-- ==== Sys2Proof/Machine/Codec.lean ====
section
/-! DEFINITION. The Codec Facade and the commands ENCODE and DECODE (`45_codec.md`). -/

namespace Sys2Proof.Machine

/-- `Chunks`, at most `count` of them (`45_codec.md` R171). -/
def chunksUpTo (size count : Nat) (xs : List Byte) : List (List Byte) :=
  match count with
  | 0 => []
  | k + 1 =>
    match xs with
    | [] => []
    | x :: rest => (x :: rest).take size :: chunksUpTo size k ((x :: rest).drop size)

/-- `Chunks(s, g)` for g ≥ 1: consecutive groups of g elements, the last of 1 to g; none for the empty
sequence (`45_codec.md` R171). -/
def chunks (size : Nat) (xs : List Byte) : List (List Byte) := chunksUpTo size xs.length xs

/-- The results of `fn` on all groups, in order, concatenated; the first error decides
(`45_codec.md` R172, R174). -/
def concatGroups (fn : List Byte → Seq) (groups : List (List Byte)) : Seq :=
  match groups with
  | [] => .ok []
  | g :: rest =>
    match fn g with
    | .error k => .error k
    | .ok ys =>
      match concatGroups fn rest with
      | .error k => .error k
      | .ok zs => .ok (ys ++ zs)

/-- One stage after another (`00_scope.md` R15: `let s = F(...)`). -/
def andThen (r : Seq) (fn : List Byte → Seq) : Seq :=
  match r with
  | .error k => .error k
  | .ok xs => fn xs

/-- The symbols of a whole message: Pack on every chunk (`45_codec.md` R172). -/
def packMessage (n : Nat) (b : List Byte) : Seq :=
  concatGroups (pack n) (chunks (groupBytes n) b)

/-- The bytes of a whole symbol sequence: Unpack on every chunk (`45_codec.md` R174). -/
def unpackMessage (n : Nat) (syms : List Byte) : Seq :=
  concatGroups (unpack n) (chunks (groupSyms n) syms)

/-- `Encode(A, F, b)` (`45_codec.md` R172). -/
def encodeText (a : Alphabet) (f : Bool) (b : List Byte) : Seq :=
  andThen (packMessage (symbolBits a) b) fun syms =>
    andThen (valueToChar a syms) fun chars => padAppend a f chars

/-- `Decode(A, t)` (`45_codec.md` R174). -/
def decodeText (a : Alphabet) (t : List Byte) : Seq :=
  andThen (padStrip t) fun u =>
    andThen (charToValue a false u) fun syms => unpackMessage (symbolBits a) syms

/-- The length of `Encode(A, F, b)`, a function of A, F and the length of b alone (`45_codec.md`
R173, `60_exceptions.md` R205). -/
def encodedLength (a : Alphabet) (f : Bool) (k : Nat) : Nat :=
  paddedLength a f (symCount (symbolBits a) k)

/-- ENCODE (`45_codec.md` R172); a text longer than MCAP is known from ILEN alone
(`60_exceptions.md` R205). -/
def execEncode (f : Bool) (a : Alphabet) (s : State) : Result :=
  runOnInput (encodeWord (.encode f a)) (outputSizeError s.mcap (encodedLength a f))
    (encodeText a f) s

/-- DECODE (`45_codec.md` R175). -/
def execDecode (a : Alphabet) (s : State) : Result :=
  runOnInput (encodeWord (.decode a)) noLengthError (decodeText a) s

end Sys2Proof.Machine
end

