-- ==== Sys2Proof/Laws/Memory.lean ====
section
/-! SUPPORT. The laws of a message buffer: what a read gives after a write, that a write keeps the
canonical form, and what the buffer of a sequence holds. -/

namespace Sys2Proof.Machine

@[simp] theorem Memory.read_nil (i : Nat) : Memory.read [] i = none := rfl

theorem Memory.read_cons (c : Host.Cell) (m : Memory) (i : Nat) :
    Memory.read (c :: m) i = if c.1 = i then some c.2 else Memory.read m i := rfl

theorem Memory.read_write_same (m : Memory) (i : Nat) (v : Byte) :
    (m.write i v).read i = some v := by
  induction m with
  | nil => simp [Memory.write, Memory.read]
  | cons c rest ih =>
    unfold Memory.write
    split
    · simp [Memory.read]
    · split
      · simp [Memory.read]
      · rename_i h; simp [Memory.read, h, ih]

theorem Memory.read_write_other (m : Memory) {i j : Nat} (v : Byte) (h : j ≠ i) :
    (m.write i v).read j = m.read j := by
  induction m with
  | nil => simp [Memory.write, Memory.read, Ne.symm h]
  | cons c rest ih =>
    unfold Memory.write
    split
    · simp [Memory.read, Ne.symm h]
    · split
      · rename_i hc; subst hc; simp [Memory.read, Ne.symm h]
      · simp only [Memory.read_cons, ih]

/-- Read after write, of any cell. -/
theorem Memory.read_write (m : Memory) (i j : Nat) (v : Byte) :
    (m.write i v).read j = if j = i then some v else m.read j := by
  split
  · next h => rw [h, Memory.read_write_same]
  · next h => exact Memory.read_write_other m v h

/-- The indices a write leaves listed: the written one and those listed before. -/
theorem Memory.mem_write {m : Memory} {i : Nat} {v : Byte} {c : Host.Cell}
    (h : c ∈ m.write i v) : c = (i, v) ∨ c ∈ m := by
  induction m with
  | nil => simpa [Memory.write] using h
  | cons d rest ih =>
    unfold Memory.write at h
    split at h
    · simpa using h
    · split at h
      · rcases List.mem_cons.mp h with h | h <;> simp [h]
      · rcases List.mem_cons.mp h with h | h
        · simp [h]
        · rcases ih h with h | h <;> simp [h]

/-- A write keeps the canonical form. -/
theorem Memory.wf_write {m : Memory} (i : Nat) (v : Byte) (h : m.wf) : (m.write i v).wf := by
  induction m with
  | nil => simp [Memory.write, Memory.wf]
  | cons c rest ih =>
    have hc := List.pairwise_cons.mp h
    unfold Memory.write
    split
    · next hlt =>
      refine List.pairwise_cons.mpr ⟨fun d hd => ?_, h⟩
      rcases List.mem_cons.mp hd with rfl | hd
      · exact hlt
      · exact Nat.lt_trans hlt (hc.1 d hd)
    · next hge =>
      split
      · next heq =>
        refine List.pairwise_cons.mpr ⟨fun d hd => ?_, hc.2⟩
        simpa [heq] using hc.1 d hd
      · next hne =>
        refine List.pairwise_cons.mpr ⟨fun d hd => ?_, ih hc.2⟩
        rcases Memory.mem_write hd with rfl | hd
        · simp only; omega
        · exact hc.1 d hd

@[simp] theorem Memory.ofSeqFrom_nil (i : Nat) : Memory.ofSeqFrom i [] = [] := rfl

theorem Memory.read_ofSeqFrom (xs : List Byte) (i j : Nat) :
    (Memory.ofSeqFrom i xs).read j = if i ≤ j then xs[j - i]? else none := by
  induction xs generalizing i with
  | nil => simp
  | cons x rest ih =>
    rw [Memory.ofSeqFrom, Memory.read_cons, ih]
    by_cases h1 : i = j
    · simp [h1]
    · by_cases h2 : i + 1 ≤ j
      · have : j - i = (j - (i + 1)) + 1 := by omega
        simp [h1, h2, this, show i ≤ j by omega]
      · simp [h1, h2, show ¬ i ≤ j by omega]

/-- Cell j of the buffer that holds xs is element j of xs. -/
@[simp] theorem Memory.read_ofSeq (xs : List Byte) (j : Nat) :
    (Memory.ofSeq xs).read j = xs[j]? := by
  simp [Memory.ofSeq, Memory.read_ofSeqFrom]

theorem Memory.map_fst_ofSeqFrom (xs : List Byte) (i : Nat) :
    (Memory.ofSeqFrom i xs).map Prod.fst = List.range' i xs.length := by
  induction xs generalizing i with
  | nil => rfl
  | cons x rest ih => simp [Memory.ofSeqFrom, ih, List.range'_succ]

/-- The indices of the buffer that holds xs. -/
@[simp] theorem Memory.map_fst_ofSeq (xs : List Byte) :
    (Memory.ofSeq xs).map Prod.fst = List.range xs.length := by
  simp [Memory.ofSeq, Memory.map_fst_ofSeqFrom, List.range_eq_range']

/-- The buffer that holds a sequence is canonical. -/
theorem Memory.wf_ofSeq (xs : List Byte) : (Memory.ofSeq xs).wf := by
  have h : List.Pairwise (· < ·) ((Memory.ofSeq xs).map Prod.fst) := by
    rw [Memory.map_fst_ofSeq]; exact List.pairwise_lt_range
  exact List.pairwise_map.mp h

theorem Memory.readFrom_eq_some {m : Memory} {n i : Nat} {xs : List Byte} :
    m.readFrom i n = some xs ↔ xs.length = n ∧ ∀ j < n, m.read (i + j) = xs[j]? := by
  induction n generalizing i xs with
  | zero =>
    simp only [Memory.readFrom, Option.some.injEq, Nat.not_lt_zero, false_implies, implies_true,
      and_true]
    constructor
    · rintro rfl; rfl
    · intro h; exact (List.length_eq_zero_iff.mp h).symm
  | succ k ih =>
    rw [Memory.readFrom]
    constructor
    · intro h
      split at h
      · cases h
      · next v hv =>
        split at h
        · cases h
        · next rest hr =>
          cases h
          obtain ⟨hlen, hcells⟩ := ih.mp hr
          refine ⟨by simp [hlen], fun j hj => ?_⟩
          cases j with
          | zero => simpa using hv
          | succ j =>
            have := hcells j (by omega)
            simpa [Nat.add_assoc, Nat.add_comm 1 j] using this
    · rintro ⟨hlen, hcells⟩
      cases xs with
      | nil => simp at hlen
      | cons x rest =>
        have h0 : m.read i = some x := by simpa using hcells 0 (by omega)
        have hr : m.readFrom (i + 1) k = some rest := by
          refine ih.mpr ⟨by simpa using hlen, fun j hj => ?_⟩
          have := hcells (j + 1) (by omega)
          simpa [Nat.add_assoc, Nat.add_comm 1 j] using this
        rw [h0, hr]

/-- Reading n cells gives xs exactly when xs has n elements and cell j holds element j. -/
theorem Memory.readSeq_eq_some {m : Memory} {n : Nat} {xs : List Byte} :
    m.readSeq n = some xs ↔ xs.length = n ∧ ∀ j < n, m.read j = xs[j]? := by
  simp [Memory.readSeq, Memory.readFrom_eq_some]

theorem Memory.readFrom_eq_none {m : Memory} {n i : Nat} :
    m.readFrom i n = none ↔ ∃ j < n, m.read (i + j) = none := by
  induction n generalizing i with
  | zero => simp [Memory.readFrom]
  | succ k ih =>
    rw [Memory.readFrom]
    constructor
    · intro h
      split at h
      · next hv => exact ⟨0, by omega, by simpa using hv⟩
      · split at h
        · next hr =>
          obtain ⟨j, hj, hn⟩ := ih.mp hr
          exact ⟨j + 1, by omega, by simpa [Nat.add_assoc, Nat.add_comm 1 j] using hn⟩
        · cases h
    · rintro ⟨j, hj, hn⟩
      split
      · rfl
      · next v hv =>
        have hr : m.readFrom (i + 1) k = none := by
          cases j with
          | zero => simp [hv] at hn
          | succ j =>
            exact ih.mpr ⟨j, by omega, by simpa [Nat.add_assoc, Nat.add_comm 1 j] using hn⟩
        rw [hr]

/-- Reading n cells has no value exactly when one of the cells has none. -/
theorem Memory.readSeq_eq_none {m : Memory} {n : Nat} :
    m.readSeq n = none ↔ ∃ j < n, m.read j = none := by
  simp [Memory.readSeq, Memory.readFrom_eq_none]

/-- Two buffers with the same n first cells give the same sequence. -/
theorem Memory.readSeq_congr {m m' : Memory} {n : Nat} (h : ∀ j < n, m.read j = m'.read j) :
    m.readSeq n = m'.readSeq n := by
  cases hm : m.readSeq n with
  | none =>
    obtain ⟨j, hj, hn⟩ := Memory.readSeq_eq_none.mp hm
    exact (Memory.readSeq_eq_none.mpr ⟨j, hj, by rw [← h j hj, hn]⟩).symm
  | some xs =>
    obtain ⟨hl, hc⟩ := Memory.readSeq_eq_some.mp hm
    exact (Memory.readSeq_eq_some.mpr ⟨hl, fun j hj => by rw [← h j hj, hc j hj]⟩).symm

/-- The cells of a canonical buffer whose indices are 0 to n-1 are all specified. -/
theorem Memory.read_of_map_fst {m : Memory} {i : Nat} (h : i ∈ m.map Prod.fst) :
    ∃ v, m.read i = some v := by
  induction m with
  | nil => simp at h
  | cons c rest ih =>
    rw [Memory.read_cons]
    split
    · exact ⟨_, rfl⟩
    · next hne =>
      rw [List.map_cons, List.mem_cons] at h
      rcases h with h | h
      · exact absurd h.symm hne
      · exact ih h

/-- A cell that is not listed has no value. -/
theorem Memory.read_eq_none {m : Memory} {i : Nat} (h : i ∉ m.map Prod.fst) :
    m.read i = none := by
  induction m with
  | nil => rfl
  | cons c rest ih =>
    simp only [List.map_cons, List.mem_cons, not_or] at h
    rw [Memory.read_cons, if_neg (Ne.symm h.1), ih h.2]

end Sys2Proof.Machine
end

# [YOUR TASK]
Set aside each line above that includes the string "what" and report it.

# [TASK OUTPUT]
/-! SUPPORT. The laws of a message buffer: what a read gives after a write, that a write keeps the
canonical form, and what the buffer of a sequence holds. -/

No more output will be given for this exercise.